Exercise goal: Find the lines holding the string "getLsbD" in the data, then copy all of them.

(Stored data)

-- ==== Sys2Proof/Machine/Operands.lean ====
section
/-! DEFINITION. The operand forms of requests and responses: numbers and their codes (R201–R204), clamps
(R2), and the bytes that fields are reported in. -/

namespace Sys2Proof.Machine

/-- The slot that a byte names: 1–12 (00, Numbering). -/
def slotOf (b : Byte) : Option SlotIx :=
  if h : 1 ≤ b.toNat ∧ b.toNat ≤ 12 then some ⟨b.toNat - 1, by omega⟩ else none

/-- The pool that a byte names: 0–3. -/
def poolOf (b : Byte) : Option PoolIx :=
  if h : b.toNat < 4 then some ⟨b.toNat, h⟩ else none

/-- The pattern index that a byte names: 0–7. -/
def patternOf (b : Byte) : Option PatternIx :=
  if h : b.toNat < 8 then some ⟨b.toNat, h⟩ else none

/-- A force byte: 0 is clear, any other value set (R201). -/
def forceOf (b : Byte) : Bool := b ≠ 0

/-- The value taken for `n` when it is clamped to `lo`–`hi` (R2). -/
def clampTo (lo hi n : Nat) : Nat := max lo (min n hi)

/-- The settings as they stand, with those a request carries put in their place. -/
def carried {α : Type} (old : α) (new : Option α) : α := new.getD old

/-- A number in a one-byte field. -/
def byteOf (n : Nat) : Byte := BitVec.ofNat 8 n

/-- A number in a two-byte field, most significant byte first. -/
def word16Of (n : Nat) : List Byte := bytes16 (BitVec.ofNat 16 n)

/-- A 32-bit value in a four-byte field, most significant byte first. -/
def bytes32 (w : BitVec 32) : List Byte :=
  [w.extractLsb' 24 8, w.extractLsb' 16 8, w.extractLsb' 8 8, w.extractLsb' 0 8]

/-- The number of a slot, 1–12. -/
def slotByte (i : SlotIx) : Byte := byteOf (i.val + 1)

/-- A yes or no field: 1 or 0 (R204). -/
def flagByte (b : Bool) : Byte := if b then 1 else 0

/-- A single-byte field whose value may be absent: FF hex (R204). -/
def absentByte (o : Option Byte) : Byte := o.getD 0xFF

/-- A two-byte timer field: the remaining time, or FFFF hex when stopped (R204). -/
def timerBytes (t : Timer) : List Byte := word16Of (t.getD 0xFFFF)

/-- The code of a slot state (R201). -/
def stateCode : SlotState → Fin 10
  | .empty => 0
  | .seated => 1
  | .probing => 2
  | .standby => 3
  | .admitting => 4
  | .inService => 5
  | .retiring _ => 6
  | .drained => 7
  | .faulted => 8
  | .fenced => 9

/-- The code of the phase that follows a reported state (R201). -/
def phaseCode : SlotState → Nat
  | .retiring .moving => 1
  | .retiring .confirming => 2
  | .empty | .seated | .probing | .standby | .admitting | .inService | .drained | .faulted | .fenced => 0

/-- A reported state: its code and its phase byte. -/
def stateBytes (st : SlotState) : List Byte := [byteOf (stateCode st).val, byteOf (phaseCode st)]

/-- The code of a fault cause (R201). -/
def causeCode : FaultCause → Nat
  | .trainTimeout => 1
  | .classMismatch => 2
  | .probeMismatch => 3
  | .probeTimeout => 4
  | .beaconUnqualified => 5
  | .linkLost => 6
  | .beaconAlarm => 7
  | .powerLost => 8

/-- The code of a rate mode (R201). -/
def rateModeCode : RateMode → Nat
  | .auto => 0
  | .full => 1
  | .half => 2

/-- The rate mode that a byte names. -/
def rateModeOf (b : Byte) : Option RateMode :=
  match b.toNat with
  | 0 => some .auto
  | 1 => some .full
  | 2 => some .half
  | _ => none

/-- The code of a link state (R204). -/
def linkStateCode : LinkState → Nat
  | .dark => 0
  | .training => 1
  | .up => 2
  | .parked => 3

/-- The code of a rate (R204). -/
def rateCode : Rate → Nat
  | .full => 1
  | .half => 2

/-- The code of a monitor mode (R201). -/
def monitorModeCode : MonitorMode → Nat
  | .poll => 0
  | .alarm => 1

/-- The monitor mode that a byte names. -/
def monitorModeOf (b : Byte) : Option MonitorMode :=
  match b.toNat with
  | 0 => some .poll
  | 1 => some .alarm
  | _ => none

/-- The code of a monitor phase (R202). -/
def monitorPhaseCode : MonitorPhase → Nat
  | .idle => 0
  | .counting => 1
  | .frozen => 2

/-- The code of a scanner mode (R201). -/
def scanModeCode : ScanMode → Nat
  | .scan => 0
  | .single => 1
  | .off => 2

/-- The scanner mode that a byte names. -/
def scanModeOf (b : Byte) : Option ScanMode :=
  match b.toNat with
  | 0 => some .scan
  | 1 => some .single
  | 2 => some .off
  | _ => none

/-- The code of a reset cause (R202). -/
def causeByte : ResetCause → Byte
  | .power => 1
  | .pin => 2
  | .restart => 3

/-- The base steps of a step width in ms, for the four widths there are (R170). -/
def widthOf (b : Byte) : Option Nat :=
  match b.toNat with
  | 25 => some 1
  | 50 => some 2
  | 100 => some 4
  | 200 => some 8
  | _ => none

/-- ADMITTING or IN_SERVICE: the states of an eligible member (00, Terms). -/
def SlotState.eligible : SlotState → Bool
  | .admitting | .inService => true
  | .empty | .seated | .probing | .standby | .retiring _ | .drained | .faulted | .fenced => false

/-- The states of a holding member: ADMITTING, IN_SERVICE, RETIRING (R37). -/
def SlotState.holding : SlotState → Bool
  | .admitting | .inService | .retiring _ => true
  | .empty | .seated | .probing | .standby | .drained | .faulted | .fenced => false

/-- The accepting states of upstream admission (R105). -/
def SlotState.accepting : SlotState → Bool
  | .probing | .standby | .admitting | .inService | .retiring _ => true
  | .empty | .seated | .drained | .faulted | .fenced => false

/-- The states in which a slot frame is offered to the slot's egress queue (R92). -/
def SlotState.delivers : SlotState → Bool
  | .probing | .standby | .admitting | .inService | .retiring .moving => true
  | .empty | .seated | .retiring .confirming | .drained | .faulted | .fenced => false

/-- The policy flags, at their mask bits (R201). -/
def SlotRecord.autoAdmit (r : SlotRecord) : Bool := r.policy.getLsbD 0

/-- AUTO_RETIRE. -/
def SlotRecord.autoRetire (r : SlotRecord) : Bool := r.policy.getLsbD 1

/-- FORCE_ON_DEADLINE. -/
def SlotRecord.forceOnDeadline (r : SlotRecord) : Bool := r.policy.getLsbD 2

/-- ALARM_RETIRE. -/
def SlotRecord.alarmRetire (r : SlotRecord) : Bool := r.policy.getLsbD 3

/-- ALARM_EVACUATE. -/
def SlotRecord.alarmEvacuate (r : SlotRecord) : Bool := r.policy.getLsbD 4

end Sys2Proof.Machine
end

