/-- R4, R8, R9, R123, R140: an attempt in which lock has been gained and is held, and which succeeds, brings the link UP,
counted in LINK_UPS, tells its monitor, and takes a SEATED slot to PROBING, its progress cleared; with the class check passed
its monitor is cleared, both timers start, and eight PROBEs are asked for in ascending order; with the class check failed the
slot is FAULTED. A lock that stands from before the attempt brings nothing (the model's field for that: log entry 10). (That
a slot of the wrong class enters PROBING before FAULTED, and so has its progress cleared too, is the model's inference, log
entry 16.) -/
def Obligations.AttemptSuccessBeginsProbing : Prop :=
  (∀ s i, (s.links.get i).state = .training → (s.links.get i).lockedInAttempt = false →
    exec (.attemptSuccess i) s = .next s)
  ∧ ∀ s i, (s.links.get i).state = .training → (s.links.get i).attemptTimer ≠ none → (s.links.get i).lock = true →
    (s.links.get i).lockedInAttempt = true → (s.slots.get i).state = .seated →
    ∃ t, exec (.attemptSuccess i) s = .next t
      ∧ t.slotCount i .linkUps = counterAdd (s.slotCount i .linkUps) 1
      ∧ ((s.slots.get i).expectedClass = 0
          ∨ (s.slots.get i).expectedClass = (s.ports.get i).bladeClass.accepted.toNat →
        (t.slots.get i).state = .probing ∧ (t.slots.get i).echoes = 0
        ∧ (t.slots.get i).beaconsQualified = false ∧ (t.slots.get i).probeTimer = some 50
        ∧ (t.slots.get i).qualifyTimer = some s.agent.qualifyLimit
        ∧ (t.links.get i).state = .up ∧ (t.links.get i).lost = false ∧ (t.links.get i).attemptTimer = none
        ∧ (t.links.get i).train = (s.links.get i).train
        ∧ (t.links.get i).control = (s.links.get i).control ++ (List.finRange 8).map ControlFrame.probe
        ∧ (t.monitors.get i).linkRunning = true ∧ (t.monitors.get i).phase = .idle
        ∧ (t.monitors.get i).run = 0 ∧ (t.monitors.get i).latchedCount = 0
        ∧ SlotEventFrame i s t ∧ SlotCountsStand i [.linkUps] s t
        ∧ t = { s with
            slots := t.slots, links := t.links, monitors := t.monitors, slotCounters := t.slotCounters
            agent := t.agent })
      ∧ ((s.slots.get i).expectedClass ≠ 0 →
          (s.slots.get i).expectedClass ≠ (s.ports.get i).bladeClass.accepted.toNat →
        (t.slots.get i).state = .faulted ∧ (t.slots.get i).lastFault = some .classMismatch
        ∧ (t.slots.get i).echoes = 0 ∧ (t.slots.get i).beaconsQualified = false
        ∧ (t.slots.get i).timersStopped ∧ (t.links.get i).state = .dark ∧ SlotEventFrame i s t)

/-- R122, R123, R8: a failed attempt below the limit starts the next at once, at the rate of its number; the last one fails
the training, counted in TRAIN_FAILURES, and faults a SEATED slot with TRAIN_TIMEOUT. A lock lost for 1 ms in an attempt is
counted and fails it. (Log entries 4 and 10: an expiry is taken while its timer runs; lock gained in the attempt is a field
of the model. That a link leaving TRAINING keeps its lost field as it was is the model's inference, log entry 11.) -/
def Obligations.FailedAttemptsRetryOrFault : Prop :=
  ∀ s i tr, (s.links.get i).state = .training → (s.links.get i).attemptTimer ≠ none →
    (s.links.get i).train = some tr →
    (tr.attempt < tr.limit →
      let next : LinkRecord → LinkRecord := fun l =>
        { l with
          state := .training, attemptTimer := some 50, lockLossTimer := none, lockedInAttempt := false
          train := some ⟨match tr.mode with
            | .full => .full
            | .half => .half
            | .auto => if (tr.attempt + 1) % 2 = 1 then .full else .half,
            tr.attempt + 1, tr.limit, tr.mode⟩ }
      exec (.attemptTimerExpiry i) s = .next (s.updLink i next)
      ∧ ((s.links.get i).lockLossTimer ≠ none →
        exec (.trainingLockLoss i) s = .next ((bumpSlot i .lockLosses s).updLink i next)))
    ∧ (∀ c losses, tr.limit ≤ tr.attempt → (s.slots.get i).state = .seated → (s.links.get i).tx = none →
      c = .attemptTimerExpiry i ∧ losses = 0
        ∨ c = .trainingLockLoss i ∧ losses = 1 ∧ (s.links.get i).lockLossTimer ≠ none →
      ∃ t, exec c s = .next t
        ∧ t.slotCount i .lockLosses = counterAdd (s.slotCount i .lockLosses) losses
        ∧ (t.slots.get i).state = .faulted ∧ (t.slots.get i).lastFault = some .trainTimeout
        ∧ t.slotCount i .trainFailures = counterAdd (s.slotCount i .trainFailures) 1
        ∧ flagSet t i .fault = true ∧ flagSet t i .stateChanged = true ∧ SlotEventFrame i s t
        ∧ t.links.get i = { s.links.get i with
            state := .dark, train := none, lock := false, lockedInAttempt := false, attemptTimer := none
            lockLossTimer := none })

/-- R25, R124, R140: a link without lock for 1 ms stops carrying frames; the loss is counted, the monitor stops, the local
pause is cleared, and lifecycle takes the slot to FAULTED with LINK_LOST, or from phase CONFIRMING to DRAINED, or leaves it
as it is. (That the expiry is taken as a command while its timer runs, whatever is left of it, is the model's choice, log
entry 4.) -/
def Obligations.LockLossIsReportedByState : Prop :=
  ∀ s i, (s.links.get i).state = .up → (s.links.get i).lost = false → (s.links.get i).lockLossTimer ≠ none →
    ∃ t, exec (.lockLossExpiry i) s = .next t
      ∧ t.slotCount i .lockLosses = counterAdd (s.slotCount i .lockLosses) 1
      ∧ (t.monitors.get i).linkRunning = false ∧ (t.upstream.get i).pause = none ∧ SlotEventFrame i s t
      ∧ ((s.slots.get i).state ∈ [.admitting, .inService, .retiring .moving, .probing, .standby] →
        (t.slots.get i).state = .faulted ∧ (t.slots.get i).lastFault = some .linkLost
        ∧ (t.slots.get i).timersStopped ∧ (t.links.get i).state = .dark ∧ (t.upstream.get i).queue = [])
      ∧ ((s.slots.get i).state = .retiring .confirming →
        (t.slots.get i).state = .drained ∧ (t.links.get i).state = .parked
        ∧ flagSet t i .ackMissing = flagSet s i .ackMissing)
      ∧ ((s.slots.get i).state ∈ [.seated, .empty, .drained, .faulted, .fenced] →
        t.slots = s.slots ∧ (t.links.get i).state = .up ∧ (t.links.get i).lost = true
        ∧ (t.links.get i).remotePause = (s.links.get i).remotePause
        ∧ (t.links.get i).control = (s.links.get i).control)

/-- R94, R132, R133, R134: a ready link sends its control list's head, built as it is sent; otherwise, unless the blade
has halted it, the head of the egress queue, which stays there; otherwise nothing. The end of a control frame is counted
in CONTROL_SENT. (That a PAUSE is sent with the time it was asked for with, whatever the pause time has become, is the model's
inference, log entry 40.) -/
def Obligations.SlotLinksSendControlFramesFirst : Prop :=
  (∀ s i, (s.links.get i).state = .up → (s.links.get i).lost = false → (s.links.get i).lock = true →
    (s.links.get i).tx = none →
    (∀ f rest, (s.links.get i).control = f :: rest →
      exec (.slotTxStart i) s = .next (s.updLink i fun l =>
        { l with
          control := rest
          tx := some (.control (match f with
            | .probe n => builtFrame .linkCtrl 2 (BitVec.ofNat 8 n.val ::
                (List.range 63).map fun k => BitVec.ofNat 8 (37 * (k + 1) + 16 * n.val + (i.val + 1)))
            | .admitNotice => builtFrame .linkCtrl 4
                [match (s.slots.get i).pool with
                  | some p => BitVec.ofNat 8 p.val
                  | none => 0xFF, BitVec.ofNat 8 (s.slots.get i).weight]
            | .retireNotice => builtFrame .linkCtrl 5 []
            | .pause time => builtFrame .linkCtrl 7 (bytes16 (BitVec.ofNat 16 time)))) }))
    ∧ ((s.links.get i).control = [] → (s.links.get i).remotePause = none → s.egress.get i ≠ [] →
      exec (.slotTxStart i) s = .next (s.updLink i fun l => { l with tx := some .data }))
    ∧ ((s.links.get i).control = [] → (s.links.get i).remotePause ≠ none ∨ s.egress.get i = [] →
      exec (.slotTxStart i) s = .next s))
  ∧ (∀ s i bytes, (s.links.get i).tx = some (.control bytes) →
    exec (.controlTxEnd i) s = .next (bumpSlot i .controlSent (s.updLink i fun l => { l with tx := none })))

Solution below:
def SlotRecord.autoAdmit (r : SlotRecord) : Bool := r.policy.getLsbD 0
def SlotRecord.autoRetire (r : SlotRecord) : Bool := r.policy.getLsbD 1
def SlotRecord.forceOnDeadline (r : SlotRecord) : Bool := r.policy.getLsbD 2
def SlotRecord.alarmRetire (r : SlotRecord) : Bool := r.policy.getLsbD 3
def SlotRecord.alarmEvacuate (r : SlotRecord) : Bool := r.policy.getLsbD 4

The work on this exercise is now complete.